Make a word-for-word copy of the entries below from their first line through the line with "def touches (xs", and add nothing.

(Extracted data entries)
++++++++
/-- The place where the elements of a request are performed: a home's memory, a core's scratchpad or a home's vaults (R235, R242). -/
def Req.place (r : Req) : Space × Nat :=
  match r.elems with
  | e :: _ => (e.space, match e.space with | .dram => r.home | .scratch => e.key / 2 ^ 18 | .vault => r.home)
  | [] => (.dram, r.home)
/-- Whether two requests touch a common byte. -/
def touches (xs ys : List Elem) : Bool :=
  xs.any fun x => ys.any fun y => x.space == y.space && decide (x.key % 2 ^ 40 < y.key % 2 ^ 40 + y.size ∧ y.key % 2 ^ 40 < x.key % 2 ^ 40 + x.size)
/-- An element of XATOM as the bytes of its row. -/
def XElem.elem (x : XElem) : Elem := ⟨0, .dram, dramKey x.home (rowOf x.pa), 1024, 0, x.va, none, 0⟩
/-- What a message does where it arrives: its fragments, its place, its elements and whether its page is UO; none of what is no such
request. -/
def Msg.request (m : Msg) : Option (List Nat × (Space × Nat) × List Elem × Bool) :=
  match m with
  | .store r => some (r.owners, r.place, r.elems, r.ord == 2)
  | .posted r => some (r.owners, r.place, r.elems, r.ord == 2)
  | .read r _ => some (r.owners, r.place, r.elems, r.ord == 2)
  | .xatom x => some (x.owners, (.dram, x.home), [x.elem], x.ord == 2)
  | .parcel n h _ => some ([n], (.dram, h), [], false)
  | _ => none
def sharesOwner (xs ys : List Nat) : Bool := xs.any fun x => ys.contains x
/-- R285: whether two messages are elements of XATOM for one bank unit. -/
def Msg.oneUnit (m e : Msg) : Bool :=
  match m, e with
  | .xatom x, .xatom y => x.home == y.home && unitOf x.pa == unitOf y.pa
  | _, _ => false
/-- R235, R238, R242, R285: whether an earlier message of the same fragment keeps a message from being performed: one to the same place,
but on UO pages only one that touches a common byte, or an element of XATOM before another of its unit; before an access of an SO page, any. -/
def Msg.waitsFor (m e : Msg) : Bool :=
  match m.request, e.request with
  | some a, some b => sharesOwner a.1 b.1 && (m.so || m.oneUnit e || (a.2.1 == b.2.1 && (touches a.2.2.1 b.2.2.1 || !(a.2.2.2 && b.2.2.2))))
  | _, _ => false
/-- R191, R236: a read that FLDC makes is not ordered with the fragment's other accesses, but for SO pages. -/
def State.looseRead (s : State) (m : Msg) : Bool :=
  match m with
  | .read r id => r.ord != 0 &&  (s.frag r.frag).outs.any fun o => match o.kind with | .remote k _ c => k == id && decide (16 ≤ c) | _ => false
  | _ => false
/-- R285: whether an element of XATOM that a unit has accepted is still before a message. `unit` is the unit that the message itself is
for. -/
def State.bankBefore (s : State) (m : Msg) (unit : Option Nat) : Bool :=
  match m.request with
  | some a => s.banks.any fun b => some b.1 != unit && b.2.queue.any fun x =>
      sharesOwner a.1 x.owners && (m.so || (a.2.1 == (Space.dram, x.home) && (touches a.2.2.1 [x.elem] || !(a.2.2.2 && x.ord == 2))))
  | none => false
/-- R275: whether the channel of an element of device memory is in its compute phase. -/
def State.inCompute (s : State) (e : Elem) : Bool := e.space == .dram && (s.chan (32 * (e.key / 2 ^ 36 % 16) + chanOf (e.key % 2 ^ 36))).compute
/-- Whether message `n` in flight may be performed now. -/
def State.mayArrive (s : State) (n : Nat) (m : Msg) (unit : Option Nat) : Bool :=
  !((s.net.take n).any fun e => m.waitsFor e && !s.looseRead m) && !(s.bankBefore m unit && !s.looseRead m) &&
    !(m.so && s.net.any fun e => match e, m.request with | .ack os so _, some a => so && sharesOwner a.1 os | _, _ => false)
/-- R19: whether the elements lie at enabled homes: nothing is ever delivered to another. -/
def State.delivered (s : State) (es : List Elem) : Bool := es.all fun e => e.space != .dram || (s.fuseOf (e.key / 2 ^ 36 % 16)).home
/-- Whether the channels of a request serve ordinary requests now (R275). -/
def State.served (s : State) (es : List Elem) : Bool := s.delivered es && !(es.any s.inCompute)

/-! Global access words -/

/-- The elements of a word that lie on one page (R217). -/
structure PageReq where
  page : Nat
  dev : Nat
  home : Nat
  ord : Nat
  bnd : Bool
  elems : List Elem
  deriving DecidableEq, Repr

/-- A page joins the list, in ascending page address (R238); one that the caches of a moment show at two homes stays two
(DESIGN CHOICE, log 64). -/
def addPage (ps : List PageReq) (p : PageReq) : List PageReq :=
  match ps with
  | [] => [p]
  | q :: r => if p.page = q.page ∧ p.dev = q.dev ∧ p.home = q.home ∧ p.bnd = q.bnd then { q with elems := q.elems ++ p.elems } :: r else if p.page < q.page then p :: q :: r else q :: addPage r p
/-- R217: elements by page, with the physical key of each. -/
def State.pages (s : State) (core : Nat) (r : Rights) (es : List Elem) : List PageReq :=
  es.foldl (fun ps e =>
    let x := s.leafOf core r.asid e.va
    addPage ps ⟨e.va.toNat - e.va.toNat % (if x.big then 2 ^ 21 else 2 ^ 16), x.dev, x.home, x.ord, x.bnd, [{ e with key := s.cellOf x e.va }]⟩) []
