-- ==== Sys2Proof/Machine/Finish.lean ====
section
/-! DEFINITION. How a word ends: what follows its action (R58, R60, R61, R63, R339). -/

namespace Sys2Proof.Machine

/-- R60: a word that is held has not issued: its chain group stands as before it. -/
def Frag.hold (f : Frag) : Frag :=
  { f with
    held := true
    grp := match f.grp with
      | some g => if g.pipes.length ≤ 1 then none else some { g with pipes := g.pipes.dropLast, written := g.written.dropLast }
      | none => none }
/-- R60, R63: the fragment at issue goes on at `pc`: within its chain group, or after it, when parks and divisions due in it begin. -/
def State.retire (s : State) (pc : DWord) : State :=
  let f := s.f
  let f1 := { f with pc := pc, pfx := none, held := false, counted := false }
  if f.chain then s.setF f1
  else
    let due := match f.grp with | some g => g.leave | none => none
    let park := f.park || (match f.grp with | some g => g.park | none => false)
    let f2 := { f1 with
      grp := none
      leave := (match due with | some l => some l | none => f.leave).map fun (l : LeaveDue) => { l with park := park }
      parked := f.parked || park || due.isSome }
    ((s.setF f2).settle s.cur).endTurnOf s.cur

/-- What the machine does with a word's action. -/
def finish (s : State) (a : Act) : Host.Outcome State Fault Refusal :=
  match a with
  | .done s' => .next (s'.retire (s'.f.pc + 4))
  | .jump s' pc => .next (s'.retire pc)
  | .fault r => .next (s.takeFault r)
  | .hold s' => .next ((s'.setF s'.f.hold).endTurnOf s.cur)
  | .away s' => .next s'

end Sys2Proof.Machine
end

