/-! Atomics -/

/-- R227: ATOM of either set. -/
def atomAct (d b i : RegNum) (second : Bool) (op o : BitVec 3) (s : State) : Act :=
  let c := s.third d
  let cas := !second && op == 0x7#3
  s.clean (addrSrcs b i s.eff ++ [.v d s.eff] ++ (if cas then [.v c s.eff] else []))
    (s.migrateWord (.atom d b i second op o c s.zeroed) s.eff)
/-- R227: ATOM of the first set; in the word the operation stands in the width field (R79). -/
def execAtom (d b i : RegNum) (o r : BitVec 3) (s : State) : Host.Outcome State Fault Refusal := finish s (atomAct d b i false o r s)
/-- R227: ATOM of the second set. -/
def execAtomF (d b i : RegNum) (o r : BitVec 3) (s : State) : Host.Outcome State Fault Refusal := finish s (atomAct d b i true o r s)
/-- R228: ATP. -/
def execAtp (d b i : RegNum) (o r : BitVec 3) (s : State) : Host.Outcome State Fault Refusal :=
  finish s (s.clean (addrSrcs b i s.eff ++ [.v d s.eff])
    (s.storeWord true .atom r 4 (s.vreg d).bnd
      ((vecElems s b i 4 fun l => (s.vl d l).toNat).map fun e => { e with op := some (atpOf o) }) id))

end Sys2Proof.Machine
end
++++++++
§ REPLY:
/-- The place where the elements of a request are performed: a home's memory, a core's scratchpad or a home's vaults (R235, R242). -/
def Req.place (r : Req) : Space × Nat :=
  match r.elems with
  | e :: _ => (e.space, match e.space with | .dram => r.home | .scratch => e.key / 2 ^ 18 | .vault => r.home)
  | [] => (.dram, r.home)
/-- Whether two requests touch a common byte. -/
def touches (xs ys : List Elem) : Bool :=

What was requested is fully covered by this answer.